Она пытается бежать по темному коридору за ним. Как здесь холодно! Она догонит его, укроется в его объятиях, согреется. Какие-то люди встают между ними. Жуткие маски хохочут, обнажая желтые клыки. Все они здесь, ее враги – Дайтон, Тирелл, Матильда Харрингтон, архиепископ Кентерберийский в митре и с короной в руках, трясет старческой головой Джон Кэнделл. Это враги. Дебора, прогони их, мне страшно… С ними сам Сатана!
– Я здесь!
Она цепляется за ее руку. Боже! Из всех, кто был с ней, осталась одна Дебора.
– Прогони их, Деб!
У Сатаны черные прямые волосы, темные провалы глаз, одно плечо выше другого…

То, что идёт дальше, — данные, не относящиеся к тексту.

-- ==== Sys2Proof/Tests/Slice0.lean ====
section
/-! SUPPORT. Tests of the model: an ill-formed term for every check of WellFormed, an image that every check accepts, worked examples of the spec,
and for every statement with hypotheses a state and operands that meet them, clause by clause. -/

set_option maxRecDepth 20000
open Sys2Proof Sys2Proof.Machine

namespace Sys2Proof.Machine

/-- A path of a twin changed. -/
def State.onPath (s : State) (p : Nat) (f : HbPath → HbPath) : State := s.onTwin fun w => { w with paths := w.paths.upd p {} f }

end Sys2Proof.Machine

namespace Sys2Proof.Tests

/-- A small string: one branch, one node. -/
def cfg0 : Cfg := { string := { index := 17 }, branches := { cells := [16] }, nodes := [{ index := 0, ident := 1, branch := 0, stack := 0 }], masters := [17, 3] }

/-- A leading module in Watch with both feeds, its ports up. -/
def on : State := { State.reset with
  pw := { state := .watch, feed1 := true, feed2 := true, portsUp := true, islandUp := true, bootDone := true }
  tw := { role := .leader }, ra := { transmit := true }, cfg := cfg0 }

/-- At a plant time after the epoch. -/
def atNs (s : State) (ns : Nat) : State := { s with th := { s.th with reading := s.epochNs + ns } }

/-- Every contactor confirmed open. -/
def openAll (s : State) : State := (List.range 12).foldl (fun s i => s.onCoil (i+1) fun x => { x with accepted := some true }) s

/-- An analog channel with a good value. -/
def good (s : State) (c : Nat) (v : Int) : State := s.onAcq fun a => { a with chans := a.chans.upd c {} fun x => { x with avg := v, min := v, max := v, quality := qGood } }

/-- A string that may close. -/
def ready : State := good (good (good (openAll { on with ct := { on.ct with fbChecked := true }, acq := { on.acq with coilSupply := 48000000 }, rt := { on.rt with conv := { ready := true } } }) 5 700000) 9 700000) 4 0 |>.onNode 0 fun x => { x with adm := .admitted }

/-! ### Well-formedness: a term for each check, which it refuses -/

theorem test_illFormed_0 : ([
    .temperatureCompensationUpdate 0 32768,
    .armPulse 0 { key := 9 } 0 {} 0,
    .armPulse 0 {} 256 {} 0,
    .armPulse 0 {} 0 {} 65536,
    .propagationDelayMeasurement 0 0 4294967296,
    .strangerHoldOutExpiry 0 18446744073709551616,
    .occupancyMeasurement 0 0 1001,
    .challenge 0 {} 0 18446744073709551616,
    .admitNode 0 {} 256 0 0,
    .admitNode 0 {} 0 256 0,
    .admitNode 0 {} 0 0 65536,
    .load 0 {} 256 0 [],
    .load 0 {} 0 65536 [],
    .load 0 {} 0 0 (List.replicate 29 0),
    .load 0 {} 0 0 [256],
    .commit 0 {} 256 0 0,
    .commit 0 {} 0 0 4294967296,
    .relayAssign 0 {} 256 0 0 0,
    .relayAssign 0 {} 0 256 0 0,
    .relayAssign 0 {} 0 0 256 0,
    .relayAssign 0 {} 0 0 0 4294967296,
    .propagationDelay 0 {} 4294967296,
    .calibrationBegin 0 { key := 9 } 0,
    .calibrationBegin 0 {} 65536] : List Instr).all (fun c => !c.wf) = true := by decide

theorem test_illFormed_1 : ([
    .capturePoint 0 { key := 9 } 0,
    .capturePoint 0 {} 256,
    .capturePointComplete 0 256 0,
    .calibrationCommit 0 { key := 9 } (List.replicate 8 0) {},
    .calibrationCommit 0 {} (List.replicate 9 0) {},
    .calibrationCommit 0 {} (256 :: List.replicate 7 0) {},
    .periodicPublication 0 4294967296,
    .balancingSolveComplete 0 4294967296,
    .temperatureChannelEvaluation 0 0x408 [] false,
    .homeValve 0 { key := 9 } 0,
    .homeValve 0 {} 256,
    .clearSensor 0 { key := 9 } 0,
    .clearSensor 0 {} 65536,
    .classCDelayExpiry 0 53 0,
    .classCDelayExpiry 0 0 5,
    .automaticReset 0 53 0,
    .automaticReset 0 0 6,
    .protectionReset 0 { key := 9 } 0,
    .protectionReset 0 {} 256,
    .coilOn 0 13,
    .coilSupplyWaitExpiry 0 13,
    .pullInEnd 0 13,
    .coilOff 0 13,
    .coilCircuitFault 0 13 0 0] : List Instr).all (fun c => !c.wf) = true := by decide

theorem test_illFormed_2 : ([
    .feedbackAccepted 0 13 false,
    .closeLimitExpiry 0 13,
    .dropOutLimitExpiry 0 13,
    .connectOperation 0 { branch := 256 },
    .disconnectOperation 0 { branch := 256 },
    .joinBranchOperation 0 { branch := 256 },
    .leaveBranchOperation 0 { branch := 256 },
    .testPulse 0 0 [9] {},
    .driverDipTest 0 13 false,
    .tripSwitchDipTest 0 13 false false,
    .followerDriverTest 0 13 false,
    .withdrawFrameReceived 0 {} 256,
    .handOver 0 { key := 9 },
    .handoverRequest 0 256,
    .handoverFrameReceived 0 {} false 4294967296 0,
    .handoverFrameReceived 0 {} false 0 4294967296,
    .setpointMulticastReceived 0 { sender := 256 } {},
    .stringStatusReceived 0 { sender := 256 } {},
    .dispatchInterfaceReset 0 { string := 256 },
    .plantSetpointRequest 0 { string := 256 },
    .connectRequest 0 { string := 256 },
    .disconnectRequest 0 { string := 256 },
    .joinBranchRequest 0 { string := 256 },
    .leaveBranchRequest 0 { string := 256 }] : List Instr).all (fun c => !c.wf) = true := by decide

theorem test_illFormed_3 : ([
    .excludeString 0 { string := 256 },
    .includeString 0 { string := 256 },
    .operationFrameRepeat 0 4294967296,
    .operationTimeout 0 4294967296,
    .operationResultReceived 0 { sender := 256 } 0 0 0 0,
    .operationResultReceived 0 {} 4294967296 0 0 0,
    .operationResultReceived 0 {} 0 256 0 0,
    .operationResultReceived 0 {} 0 0 256 0,
    .operationResultReceived 0 {} 0 0 0 4294967296,
    .streamFrameIngest 0 { sender := 256 } {},
    .streamDecimationRelax 0 256,
    .claimReceived 0 { sender := 256 } 0 0 false,
    .claimReceived 0 {} 4294967296 0 false,
    .claimReceived 0 {} 0 256 false,
    .masterHandOver 0 { key := 9 } 0,
    .masterHandOver 0 {} 256,
    .masterHandoverFrameReceived 0 { sender := 256 } 0 {},
    .masterHandoverFrameReceived 0 {} 256 {},
    .icmpEchoRequest 0 0 false 4294967296,
    .telemetryInterfaceReset 0 { key := 9 } false,
    .subscribe 0 { key := 9 } false 0 [] false,
    .subscribe 0 {} false 65536 [] false,
    .read 0 { key := 9 } false [],
    .read 0 {} false (List.replicate 65 0)] : List Instr).all (fun c => !c.wf) = true := by decide

theorem test_illFormed_4 : ([
    .read 0 {} false [4294967296],
    .dataPublication 0 0 4294967296 0 0 0 false,
    .dataPublication 0 0 0 4294967296 0 0 false,
    .dataPublication 0 0 0 0 4294967296 0 false,
    .dataPublication 0 0 0 0 0 18446744073709551616 false,
    .unknownCommand 0 { key := 9 } 0,
    .unknownCommand 0 {} 65536,
    .confirmReplacement 0 { key := 9 } 0,
    .confirmReplacement 0 {} 256,
    .canLoadWindow 0 0 1001,
    .wakeServiceComplete 0 [8],
    .warmReset 0 256 {},
    .coldReset 0 256 {},
    .updateOffer 0 { key := 9 } {},
    .updateData 0 { key := 9 } 0 0,
    .updateData 0 {} 4294967296 0,
    .updateData 0 {} 0 1025,
    .updateVerify 0 { key := 9 },
    .updateSchedule 0 { key := 9 } 0 {} {} {},
    .updateSchedule 0 {} 256 {} {} {},
    .updateCancel 0 { key := 9 } 0,
    .updateCancel 0 {} 256,
    .eventRecordClose 0 .recorderStarted 4294967296,
    .homeValve 0 { session := 4294967296 } 0] : List Instr).all (fun c => !c.wf) = true := by decide

theorem test_illFormed_5 : ([
    .homeValve 0 { seq := 4294967296 } 0,
    .homeValve 0 { port := 0 } 0,
    .homeValve 0 { port := 4 } 0] : List Instr).all (fun c => !c.wf) = true := by decide

theorem test_wellFormed_0 : ([
    .temperatureCompensationUpdate 0 0,
    .armPulse 0 {} 0 {} 0,
    .propagationDelayMeasurement 0 0 0,
    .strangerHoldOutExpiry 0 0,
    .occupancyMeasurement 0 0 0,
    .challenge 0 {} 0 0,
    .admitNode 0 {} 0 0 0,
    .load 0 {} 0 0 [],
    .commit 0 {} 0 0 0,
    .relayAssign 0 {} 0 0 0 0,
    .propagationDelay 0 {} 0,
    .calibrationBegin 0 {} 0,
    .capturePoint 0 {} 0,
    .capturePointComplete 0 0 0,
    .calibrationCommit 0 {} (List.replicate 8 0) {},
    .periodicPublication 0 0,
    .balancingSolveComplete 0 0,
    .temperatureChannelEvaluation 0 0 [] false,
    .homeValve 0 {} 0,
    .clearSensor 0 {} 0,
    .classCDelayExpiry 0 0 0,
    .automaticReset 0 0 0,
    .protectionReset 0 {} 0,
    .coilOn 0 1,
    .coilSupplyWaitExpiry 0 1,
    .pullInEnd 0 1,
    .coilOff 0 1,
    .coilCircuitFault 0 1 0 0,
    .feedbackAccepted 0 1 false,
    .closeLimitExpiry 0 1,
    .dropOutLimitExpiry 0 1,
    .connectOperation 0 {},
    .disconnectOperation 0 {},
    .joinBranchOperation 0 {},
    .leaveBranchOperation 0 {},
    .testPulse 0 0 [] {},
    .driverDipTest 0 1 false,
    .tripSwitchDipTest 0 1 false false,
    .followerDriverTest 0 1 false,
    .withdrawFrameReceived 0 {} 0] : List Instr).all (fun c => c.wf) = true := by decide

theorem test_wellFormed_1 : ([
    .handOver 0 {},
    .handoverRequest 0 0,
    .handoverFrameReceived 0 {} false 0 0,
    .setpointMulticastReceived 0 {} {},
    .stringStatusReceived 0 {} {},
    .dispatchInterfaceReset 0 {},
    .plantSetpointRequest 0 {},
    .connectRequest 0 {},
    .disconnectRequest 0 {},
    .joinBranchRequest 0 {},
    .leaveBranchRequest 0 {},
    .excludeString 0 {},
    .includeString 0 {},
    .operationFrameRepeat 0 0,
    .operationTimeout 0 0,
    .operationResultReceived 0 {} 0 0 0 0,
    .streamFrameIngest 0 {} {},
    .streamDecimationRelax 0 0,
    .claimReceived 0 {} 0 0 false,
    .masterHandOver 0 {} 0,
    .masterHandoverFrameReceived 0 {} 0 {},
    .icmpEchoRequest 0 0 false 0,
    .telemetryInterfaceReset 0 {} false,
    .subscribe 0 {} false 0 [] false,
    .read 0 {} false [],
    .dataPublication 0 0 0 0 0 0 false,
    .unknownCommand 0 {} 0,
    .confirmReplacement 0 {} 0,
    .canLoadWindow 0 0 0,
    .wakeServiceComplete 0 [],
    .warmReset 0 0 {},
    .coldReset 0 0 {},
    .updateOffer 0 {} {},
    .updateData 0 {} 0 0,
    .updateVerify 0 {},
    .updateSchedule 0 {} 0 {} {} {},
    .updateCancel 0 {} 0,
    .eventRecordClose 0 .recorderStarted 0] : List Instr).all (fun c => c.wf) = true := by decide

/-! ### An image that every check accepts -/

/-- A configuration that every check accepts. -/
def cfg1 : Cfg :=
  { string := { index := 17, plantId := 5, rated := 3000000, busMin := 600000, busMax := 1600000 }
    branches := { maxCellUv := 3650000, cells := [16] }
    shunts := { rNano := [50000], tcPpm := [0] }
    hall := { sens := 2000, offset := 0 }
    ratingDis := [1000000], ratingChg := [1000000]
    derived := { fallbackR0 := 400000 }
    rating := { capacity := 1130400000 }
    ocv := { temps := [-2000, 2500], socs := [0, 20000, 40000], dis := [[2900000, 3250000, 3400000],[2900000, 3250000, 3400000]], chg := [[2950000,3280000,3450000],[2950000,3280000,3450000]] }
    capFac := { temps := [-2000, 2500], rates := [50], f := [[8000],[10000]] }
    empty := { temps := [-2000, 2500], rates := [50], v := [[2700000],[2800000]] }
    cellV := { temps := [2500], vMin := [2800000], vMax := [3650000] }
    cellI := { temps := [2500], socs := [0], peakDis := [[300]], peakChg := [[200]], contDis := [[100]], contChg := [[100]] }
    bal := { upper := 22000 }
    radio := { chan := [5,6,8,9], code := [25,25,25,25], level := [0,0,0,0] }
    nodes := [{ index := 0, ident := 1, branch := 0, stack := 0 }]
    buses := [{ rating := 2000, nodes := [0] }]
    comp := { pos := [2000000], neg := [2000000], isPos := 1500000, isNeg := 1500000 }
    cellProt := { vOv := 3750000, vUv := 2500000 }
    valves := { list := [{ enable := true, travel := 320000, maxVel := 274877907, homeVel := 100000000 }] }
    epoch := 1800000000
    salt := 7
    groups := [1,2,3]
    plant := { addr := [1] }
    can := [{}, {}] }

Вдали замирают шаги Филипа…
– Холодно, – шепчет Анна. – Мне холодно без тебя.
– Я здесь. Я сейчас укрою тебя.
Покачиваются и звенят звезды над головой. Маленькие колокольчики звезд. Как они высоко! Ее укачивает, как в конных носилках или на море… Море… Скоро они прибудут в Бордо. Бьет бубен, оглушительный бой отдается у нее в мозгу… В Бордо будет счастье… И опять наваливается духота. О, она знает, что это такое, недаром повеяло пороховой гарью! Во мраке копошатся обрубки изувеченных тел. Она касается их, она ищет останки Дэвида. Боже, сколько крови, как она алеет!
Неожиданно Анна осознала, что это вовсе не кровь, а складки пунцово-красного полога у нее над головой. Золоченые кисти свисают с него по углам.
– Где я?
Свет кажется ослепительным. Высокое открытое окно, отдернутые занавески и пение птиц. Анна лежит неподвижно, вслушиваясь в их голоса. Как это чудесно – птицы и шелест листвы. Слушать их, ни о чем не думая.
Открылась дверь, и вошла женщина в темном платье и развевающемся белом покрывале. Подошла к столу, взяла с него вышивание и направилась к ее ложу. Поднявшись на ступени, поправила одеяло, хотела было сесть на скамью у постели, но неожиданно замерла, встретившись взглядом с Анной.